SUPPLIED DATA –
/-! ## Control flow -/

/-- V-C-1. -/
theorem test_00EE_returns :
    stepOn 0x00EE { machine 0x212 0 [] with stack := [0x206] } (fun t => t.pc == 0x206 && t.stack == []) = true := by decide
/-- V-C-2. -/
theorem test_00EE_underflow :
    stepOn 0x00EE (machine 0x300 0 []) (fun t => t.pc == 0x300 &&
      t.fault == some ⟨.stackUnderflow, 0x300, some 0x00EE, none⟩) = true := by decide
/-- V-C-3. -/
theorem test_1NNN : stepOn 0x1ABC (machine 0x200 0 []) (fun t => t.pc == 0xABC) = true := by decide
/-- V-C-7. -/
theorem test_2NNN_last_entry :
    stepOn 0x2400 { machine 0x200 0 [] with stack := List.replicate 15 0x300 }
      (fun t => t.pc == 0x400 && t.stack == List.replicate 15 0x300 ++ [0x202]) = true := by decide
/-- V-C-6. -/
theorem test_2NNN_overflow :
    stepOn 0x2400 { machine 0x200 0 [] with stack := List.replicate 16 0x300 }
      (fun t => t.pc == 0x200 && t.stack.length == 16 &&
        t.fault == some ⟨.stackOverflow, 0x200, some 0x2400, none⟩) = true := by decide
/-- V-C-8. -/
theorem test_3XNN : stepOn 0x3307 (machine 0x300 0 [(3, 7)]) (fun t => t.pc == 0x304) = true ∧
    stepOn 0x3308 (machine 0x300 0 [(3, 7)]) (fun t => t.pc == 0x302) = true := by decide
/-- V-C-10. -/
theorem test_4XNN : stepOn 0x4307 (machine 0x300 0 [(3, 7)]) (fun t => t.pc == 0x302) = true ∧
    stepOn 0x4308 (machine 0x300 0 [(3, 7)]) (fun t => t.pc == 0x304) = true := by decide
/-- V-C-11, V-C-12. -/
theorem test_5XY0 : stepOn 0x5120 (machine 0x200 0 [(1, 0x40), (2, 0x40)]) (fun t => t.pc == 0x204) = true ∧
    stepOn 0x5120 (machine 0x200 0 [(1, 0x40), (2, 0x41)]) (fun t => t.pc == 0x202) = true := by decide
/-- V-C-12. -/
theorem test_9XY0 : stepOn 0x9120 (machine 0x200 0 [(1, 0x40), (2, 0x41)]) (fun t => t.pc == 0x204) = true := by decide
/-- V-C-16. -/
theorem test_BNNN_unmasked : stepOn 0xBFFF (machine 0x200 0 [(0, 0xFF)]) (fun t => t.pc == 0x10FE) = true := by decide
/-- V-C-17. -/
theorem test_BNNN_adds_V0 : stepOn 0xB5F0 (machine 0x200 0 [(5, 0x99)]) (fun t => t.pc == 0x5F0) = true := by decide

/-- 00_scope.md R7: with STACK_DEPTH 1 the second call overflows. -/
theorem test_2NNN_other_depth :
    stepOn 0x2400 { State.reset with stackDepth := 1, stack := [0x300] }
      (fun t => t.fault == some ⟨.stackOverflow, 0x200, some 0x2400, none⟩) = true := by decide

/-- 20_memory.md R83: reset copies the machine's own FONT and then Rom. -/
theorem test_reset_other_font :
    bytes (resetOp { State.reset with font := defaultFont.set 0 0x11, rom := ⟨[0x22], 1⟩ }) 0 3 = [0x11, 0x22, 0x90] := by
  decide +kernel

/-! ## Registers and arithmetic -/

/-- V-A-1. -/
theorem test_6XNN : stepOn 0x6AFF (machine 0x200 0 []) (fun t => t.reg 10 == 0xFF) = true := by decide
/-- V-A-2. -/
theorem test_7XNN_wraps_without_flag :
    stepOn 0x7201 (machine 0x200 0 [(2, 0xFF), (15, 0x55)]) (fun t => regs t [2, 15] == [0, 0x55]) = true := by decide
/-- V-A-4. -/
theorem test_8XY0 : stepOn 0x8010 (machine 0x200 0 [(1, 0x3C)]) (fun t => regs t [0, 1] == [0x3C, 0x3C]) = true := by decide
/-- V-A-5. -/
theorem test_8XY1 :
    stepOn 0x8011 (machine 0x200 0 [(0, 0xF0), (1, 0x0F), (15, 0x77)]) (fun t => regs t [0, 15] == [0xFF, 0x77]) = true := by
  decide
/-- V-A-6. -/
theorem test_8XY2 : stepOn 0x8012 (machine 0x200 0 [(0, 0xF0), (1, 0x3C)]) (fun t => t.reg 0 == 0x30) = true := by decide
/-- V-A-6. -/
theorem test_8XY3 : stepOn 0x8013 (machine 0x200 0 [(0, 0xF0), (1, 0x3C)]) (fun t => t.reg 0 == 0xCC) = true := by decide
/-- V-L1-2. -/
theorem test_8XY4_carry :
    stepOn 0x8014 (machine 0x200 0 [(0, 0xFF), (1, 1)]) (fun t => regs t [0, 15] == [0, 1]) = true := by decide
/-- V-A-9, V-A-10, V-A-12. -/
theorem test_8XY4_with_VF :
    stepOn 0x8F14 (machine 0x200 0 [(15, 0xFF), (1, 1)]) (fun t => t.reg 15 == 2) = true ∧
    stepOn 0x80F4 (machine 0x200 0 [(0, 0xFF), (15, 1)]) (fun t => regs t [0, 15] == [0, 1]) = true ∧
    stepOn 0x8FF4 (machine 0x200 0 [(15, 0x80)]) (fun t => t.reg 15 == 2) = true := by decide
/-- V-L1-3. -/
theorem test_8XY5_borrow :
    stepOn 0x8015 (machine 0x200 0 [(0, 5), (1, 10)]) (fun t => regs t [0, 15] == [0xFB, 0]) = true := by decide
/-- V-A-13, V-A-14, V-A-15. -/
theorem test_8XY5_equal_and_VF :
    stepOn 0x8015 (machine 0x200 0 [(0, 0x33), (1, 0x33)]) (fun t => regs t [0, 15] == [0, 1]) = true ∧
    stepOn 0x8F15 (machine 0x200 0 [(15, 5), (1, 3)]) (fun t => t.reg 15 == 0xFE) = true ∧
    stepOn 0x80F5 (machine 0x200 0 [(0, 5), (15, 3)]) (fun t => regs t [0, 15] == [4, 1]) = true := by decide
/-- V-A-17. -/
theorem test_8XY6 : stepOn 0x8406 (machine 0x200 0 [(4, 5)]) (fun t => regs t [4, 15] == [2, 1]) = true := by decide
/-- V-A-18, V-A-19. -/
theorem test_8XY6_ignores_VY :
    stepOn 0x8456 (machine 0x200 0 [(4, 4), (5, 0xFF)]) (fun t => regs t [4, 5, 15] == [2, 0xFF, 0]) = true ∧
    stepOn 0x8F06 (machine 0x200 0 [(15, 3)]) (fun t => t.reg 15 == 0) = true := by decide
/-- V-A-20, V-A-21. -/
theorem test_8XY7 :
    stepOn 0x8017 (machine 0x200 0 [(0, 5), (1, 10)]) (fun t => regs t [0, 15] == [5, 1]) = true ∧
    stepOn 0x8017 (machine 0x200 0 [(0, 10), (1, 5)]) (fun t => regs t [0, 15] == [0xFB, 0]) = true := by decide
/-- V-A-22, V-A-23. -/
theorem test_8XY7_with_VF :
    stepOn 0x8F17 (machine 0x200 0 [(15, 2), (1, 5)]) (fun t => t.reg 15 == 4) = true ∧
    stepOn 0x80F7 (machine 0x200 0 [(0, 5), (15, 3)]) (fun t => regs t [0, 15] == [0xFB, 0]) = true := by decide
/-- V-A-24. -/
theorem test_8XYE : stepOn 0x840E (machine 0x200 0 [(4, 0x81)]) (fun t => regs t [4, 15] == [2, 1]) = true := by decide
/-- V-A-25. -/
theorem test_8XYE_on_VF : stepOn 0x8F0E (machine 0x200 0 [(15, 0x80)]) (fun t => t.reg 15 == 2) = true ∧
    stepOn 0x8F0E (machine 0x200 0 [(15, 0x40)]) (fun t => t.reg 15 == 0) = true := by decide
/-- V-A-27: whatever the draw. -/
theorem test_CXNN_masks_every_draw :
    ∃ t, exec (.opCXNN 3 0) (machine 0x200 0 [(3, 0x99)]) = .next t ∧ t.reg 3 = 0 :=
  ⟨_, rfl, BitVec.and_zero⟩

==

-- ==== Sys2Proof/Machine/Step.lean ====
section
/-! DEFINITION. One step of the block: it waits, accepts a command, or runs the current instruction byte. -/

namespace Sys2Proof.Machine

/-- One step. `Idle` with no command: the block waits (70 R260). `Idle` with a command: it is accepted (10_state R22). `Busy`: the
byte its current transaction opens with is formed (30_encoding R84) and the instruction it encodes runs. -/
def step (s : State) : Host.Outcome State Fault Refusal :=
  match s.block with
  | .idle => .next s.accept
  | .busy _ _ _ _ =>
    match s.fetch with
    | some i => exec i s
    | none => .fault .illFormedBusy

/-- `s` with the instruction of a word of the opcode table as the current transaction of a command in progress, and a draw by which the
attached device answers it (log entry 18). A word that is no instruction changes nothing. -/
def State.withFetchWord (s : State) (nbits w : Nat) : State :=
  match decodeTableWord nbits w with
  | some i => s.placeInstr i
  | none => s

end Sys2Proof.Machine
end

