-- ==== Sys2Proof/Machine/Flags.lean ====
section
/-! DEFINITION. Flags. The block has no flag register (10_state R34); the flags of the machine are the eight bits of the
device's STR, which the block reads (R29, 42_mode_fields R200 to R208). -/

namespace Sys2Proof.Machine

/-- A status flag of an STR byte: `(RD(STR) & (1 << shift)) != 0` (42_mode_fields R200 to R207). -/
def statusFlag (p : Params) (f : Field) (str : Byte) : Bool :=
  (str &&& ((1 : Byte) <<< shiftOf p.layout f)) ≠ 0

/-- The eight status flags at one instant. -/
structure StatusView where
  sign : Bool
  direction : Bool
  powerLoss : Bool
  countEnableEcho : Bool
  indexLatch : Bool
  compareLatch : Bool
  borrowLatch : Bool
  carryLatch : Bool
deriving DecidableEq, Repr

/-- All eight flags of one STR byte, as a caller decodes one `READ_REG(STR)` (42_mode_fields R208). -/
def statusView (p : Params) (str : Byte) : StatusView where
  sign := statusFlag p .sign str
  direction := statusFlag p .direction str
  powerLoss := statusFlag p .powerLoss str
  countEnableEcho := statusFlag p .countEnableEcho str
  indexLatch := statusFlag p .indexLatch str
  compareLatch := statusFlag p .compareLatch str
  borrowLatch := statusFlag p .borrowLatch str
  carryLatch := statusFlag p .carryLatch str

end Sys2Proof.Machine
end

* * *

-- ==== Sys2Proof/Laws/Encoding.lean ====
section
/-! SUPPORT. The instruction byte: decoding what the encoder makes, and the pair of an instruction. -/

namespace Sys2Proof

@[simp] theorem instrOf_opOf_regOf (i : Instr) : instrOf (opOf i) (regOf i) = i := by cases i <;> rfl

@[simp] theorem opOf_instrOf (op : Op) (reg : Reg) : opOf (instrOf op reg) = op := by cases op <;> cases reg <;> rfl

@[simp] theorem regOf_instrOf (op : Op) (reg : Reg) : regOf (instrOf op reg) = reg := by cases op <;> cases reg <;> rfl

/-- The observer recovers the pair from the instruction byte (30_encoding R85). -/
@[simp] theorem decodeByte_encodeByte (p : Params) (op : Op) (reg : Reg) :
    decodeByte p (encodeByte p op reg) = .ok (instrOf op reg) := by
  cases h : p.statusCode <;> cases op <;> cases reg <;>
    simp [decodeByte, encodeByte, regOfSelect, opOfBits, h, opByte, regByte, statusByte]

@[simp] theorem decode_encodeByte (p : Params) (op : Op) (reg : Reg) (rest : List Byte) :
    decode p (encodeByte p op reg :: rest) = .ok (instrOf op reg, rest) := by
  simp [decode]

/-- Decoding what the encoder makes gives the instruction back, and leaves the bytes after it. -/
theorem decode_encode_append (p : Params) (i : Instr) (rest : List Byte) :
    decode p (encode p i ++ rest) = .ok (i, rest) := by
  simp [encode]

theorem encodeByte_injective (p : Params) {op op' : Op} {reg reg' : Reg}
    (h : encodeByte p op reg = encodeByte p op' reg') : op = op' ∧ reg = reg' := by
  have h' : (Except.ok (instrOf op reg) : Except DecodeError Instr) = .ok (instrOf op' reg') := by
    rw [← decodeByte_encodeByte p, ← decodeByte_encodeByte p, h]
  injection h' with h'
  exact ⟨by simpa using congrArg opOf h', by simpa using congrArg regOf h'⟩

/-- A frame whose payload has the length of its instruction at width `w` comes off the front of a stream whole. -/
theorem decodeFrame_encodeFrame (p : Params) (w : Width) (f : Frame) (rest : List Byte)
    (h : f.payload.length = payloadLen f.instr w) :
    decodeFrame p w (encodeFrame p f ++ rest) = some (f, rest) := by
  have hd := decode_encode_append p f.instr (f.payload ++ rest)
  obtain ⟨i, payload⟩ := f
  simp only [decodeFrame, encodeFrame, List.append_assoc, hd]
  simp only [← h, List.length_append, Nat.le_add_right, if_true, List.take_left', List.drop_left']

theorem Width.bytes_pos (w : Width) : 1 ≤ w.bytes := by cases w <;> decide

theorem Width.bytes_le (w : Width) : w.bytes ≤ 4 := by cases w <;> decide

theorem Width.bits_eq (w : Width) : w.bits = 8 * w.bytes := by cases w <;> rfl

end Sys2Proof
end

PROBLEM TO SOLVE – From the data above, return every line from the line that has "direction : Bool" up to and including the line that has "borrowLatch := statusFlag", exactly.

PROBLEM SOLUTION –
  direction : Bool
  powerLoss : Bool
  countEnableEcho : Bool
  indexLatch : Bool
  compareLatch : Bool
  borrowLatch : Bool
  carryLatch : Bool
deriving DecidableEq, Repr

/-- All eight flags of one STR byte, as a caller decodes one `READ_REG(STR)` (42_mode_fields R208). -/
def statusView (p : Params) (str : Byte) : StatusView where
  sign := statusFlag p .sign str
  direction := statusFlag p .direction str
  powerLoss := statusFlag p .powerLoss str
  countEnableEcho := statusFlag p .countEnableEcho str
  indexLatch := statusFlag p .indexLatch str
  compareLatch := statusFlag p .compareLatch str
  borrowLatch := statusFlag p .borrowLatch str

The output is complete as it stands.